Task item: Write the data out again, matching every line exactly.

Data shown:
╔══
-- ==== Sys2Proof/Machine/Operands.lean ====
section
/-! DEFINITION. Operand forms: immediates and addresses widened (`30_encoding.md` R93), the source of a shift
(`42_load_alu.md` R159, R161), and the effective addresses of the block instructions (`43_index_memory.md` R170). -/

namespace Sys2Proof.Machine

/-- `zext_16` of a 12-bit address (R93). -/
def zextAddr (nnn : Addr12) : Word := nnn.setWidth 16

/-- `zext_16` of a byte (R10). -/
def zextByte (b : Byte) : Word := b.setWidth 16

/-- The register a shift reads: Vx, or Vy by SHIFT_SRC (R159, R161, D3). -/
def State.shiftSource (s : State) (x y : Nibble) : Byte :=
  match s.cfg.shiftSrc with
  | .vx => s.getReg x
  | .vy => s.getReg y

/-- The base of every data address: `I` as a natural number, so that `I + k` never wraps (R170, D16). -/
def State.base (s : State) : Nat := s.I.toNat

/-- How many registers `Fx55` and `Fx65` copy: V0 to Vx, both ends included (R175, R176). -/
def blockLength (x : Nibble) : Nat := x.toNat + 1

/-- The three decimal digits of a byte: hundreds, tens, ones (R174). -/
def bcdDigits (v : Byte) : List Byte :=
  [BitVec.ofNat 8 (v.toNat / 100), BitVec.ofNat 8 (v.toNat / 10 % 10), BitVec.ofNat 8 (v.toNat % 10)]

/-- The address of the glyph of the low nibble of a byte: FONT_BASE + 5 * digit (R173, `20_memory.md` R70). -/
def glyphAddress (v : Byte) : Word := BitVec.ofNat 16 (0x050 + v.toNat % 16 * 5)

end Sys2Proof.Machine
end

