-- ==== Sys2Proof/WellFormed.lean ====
section
/-! DEFINITION. What counts as well formed: an instruction, a configuration (the domains of `00_scope.md` R6), and a program
image (`60_exceptions.md` R224). -/

namespace Sys2Proof

/-- Whether an instruction is one the encoding can express. Register indices, immediates, addresses and heights are typed at
the widths of R91, so every term is (R202: a model that types register indices as 4-bit values discharges RegIndexFault by
construction); the arms stand one by one so that a new constructor must say so of itself. -/
def Instr.wf : Instr → Bool
  | .cls => true
  | .ret => true
  | .jp _ => true
  | .call _ => true
  | .seNN _ _ => true
  | .sneNN _ _ => true
  | .seVY _ _ => true
  | .ldNN _ _ => true
  | .addNN _ _ => true
  | .ldVY _ _ => true
  | .orVY _ _ => true
  | .andVY _ _ => true
  | .xorVY _ _ => true
  | .addVY _ _ => true
  | .sub _ _ => true
  | .shr _ _ => true
  | .subn _ _ => true
  | .shl _ _ => true
  | .sneVY _ _ => true
  | .ldI _ => true
  | .jpV0 _ => true
  | .rnd _ _ => true
  | .drw _ _ _ => true
  | .skp _ => true
  | .sknp _ => true
  | .ldVxDT _ => true
  | .ldVxK _ => true
  | .ldDTVx _ => true
  | .ldSTVx _ => true
  | .addI _ => true
  | .ldF _ => true
  | .ldB _ => true
  | .ldMemVx _ => true
  | .ldVxMem _ => true

/-- The domains of R6: FREQ_FLOOR, FREQ_STEP and TIMER_HZ are positive and CPU_HZ is at least FREQ_FLOOR. SHIFT_SRC,
STACK_DEPTH and FONT have their domains as types. -/
abbrev Config.WF (c : Config) : Prop :=
  0 < c.freqFloor ∧ 0 < c.freqStep ∧ 0 < c.timerHz ∧ c.freqFloor ≤ c.cpuHz

/-- Whether a program image fits: at most ROM_MAX = 3584 bytes (R5, R224). -/
def imageFits (image : List Byte) : Bool := decide (image.length ≤ 3584)

end Sys2Proof
end

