-- ==== Sys2Proof/Machine/Core.lean ====
section
/-! DEFINITION. The machine as the host sees it. -/

def Sys2Proof.core : Host.Core :=
  { State := Sys2Proof.Machine.State
    Fault := Sys2Proof.Machine.Fault
    Refusal := Sys2Proof.Machine.Refusal
    step := Sys2Proof.Machine.step
    reset := Sys2Proof.Machine.State.reset }
end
╚══
Answer for this exercise:
-- ==== Sys2Proof/Machine/Operands.lean ====
section
/-! DEFINITION. Operand forms: immediates and addresses widened (`30_encoding.md` R93), the source of a shift
(`42_load_alu.md` R159, R161), and the effective addresses of the block instructions (`43_index_memory.md` R170). -/

namespace Sys2Proof.Machine

/-- `zext_16` of a 12-bit address (R93). -/
def zextAddr (nnn : Addr12) : Word := nnn.setWidth 16

/-- `zext_16` of a byte (R10). -/
def zextByte (b : Byte) : Word := b.setWidth 16

/-- The register a shift reads: Vx, or Vy by SHIFT_SRC (R159, R161, D3). -/
def State.shiftSource (s : State) (x y : Nibble) : Byte :=
  match s.cfg.shiftSrc with
  | .vx => s.getReg x
  | .vy => s.getReg y

/-- The base of every data address: `I` as a natural number, so that `I + k` never wraps (R170, D16). -/
def State.base (s : State) : Nat := s.I.toNat

/-- How many registers `Fx55` and `Fx65` copy: V0 to Vx, both ends included (R175, R176). -/
def blockLength (x : Nibble) : Nat := x.toNat + 1

/-- The three decimal digits of a byte: hundreds, tens, ones (R174). -/
def bcdDigits (v : Byte) : List Byte :=
  [BitVec.ofNat 8 (v.toNat / 100), BitVec.ofNat 8 (v.toNat / 10 % 10), BitVec.ofNat 8 (v.toNat % 10)]

/-- The address of the glyph of the low nibble of a byte: FONT_BASE + 5 * digit (R173, `20_memory.md` R70). -/
def glyphAddress (v : Byte) : Word := BitVec.ofNat 16 (0x050 + v.toNat % 16 * 5)

end Sys2Proof.Machine
end

-- ==== Sys2Proof/WellFormed.lean ====
section
/-! DEFINITION. What counts as well formed: an instruction, a configuration (the domains of `00_scope.md` R6), and a program
image (`60_exceptions.md` R224). -/

namespace Sys2Proof

/-- Whether an instruction is one the encoding can express. Register indices, immediates, addresses and heights are typed at
the widths of R91, so every term is (R202: a model that types register indices as 4-bit values discharges RegIndexFault by
construction); the arms stand one by one so that a new constructor must say so of itself. -/
def Instr.wf : Instr → Bool
  | .cls => true
  | .ret => true
  | .jp _ => true
  | .call _ => true
  | .seNN _ _ => true
  | .sneNN _ _ => true
  | .seVY _ _ => true
  | .ldNN _ _ => true
  | .addNN _ _ => true
  | .ldVY _ _ => true
  | .orVY _ _ => true
  | .andVY _ _ => true
  | .xorVY _ _ => true
  | .addVY _ _ => true
  | .sub _ _ => true
  | .shr _ _ => true
  | .subn _ _ => true
  | .shl _ _ => true
  | .sneVY _ _ => true
  | .ldI _ => true
  | .jpV0 _ => true
  | .rnd _ _ => true
  | .drw _ _ _ => true
  | .skp _ => true
  | .sknp _ => true
  | .ldVxDT _ => true
  | .ldVxK _ => true
  | .ldDTVx _ => true
  | .ldSTVx _ => true
  | .addI _ => true
  | .ldF _ => true
  | .ldB _ => true
  | .ldMemVx _ => true
  | .ldVxMem _ => true

/-- The domains of R6: FREQ_FLOOR, FREQ_STEP and TIMER_HZ are positive and CPU_HZ is at least FREQ_FLOOR. SHIFT_SRC,
STACK_DEPTH and FONT have their domains as types. -/
abbrev Config.WF (c : Config) : Prop :=
  0 < c.freqFloor ∧ 0 < c.freqStep ∧ 0 < c.timerHz ∧ c.freqFloor ≤ c.cpuHz

/-- Whether a program image fits: at most ROM_MAX = 3584 bytes (R5, R224). -/
def imageFits (image : List Byte) : Bool := decide (image.length ≤ 3584)

end Sys2Proof
end

-- ==== Sys2Proof/Machine/Core.lean ====
section
/-! DEFINITION. The machine as the host sees it. -/

def Sys2Proof.core : Host.Core :=
  { State := Sys2Proof.Machine.State
    Fault := Sys2Proof.Machine.Fault
    Refusal := Sys2Proof.Machine.Refusal
    step := Sys2Proof.Machine.step
    reset := Sys2Proof.Machine.State.reset }
end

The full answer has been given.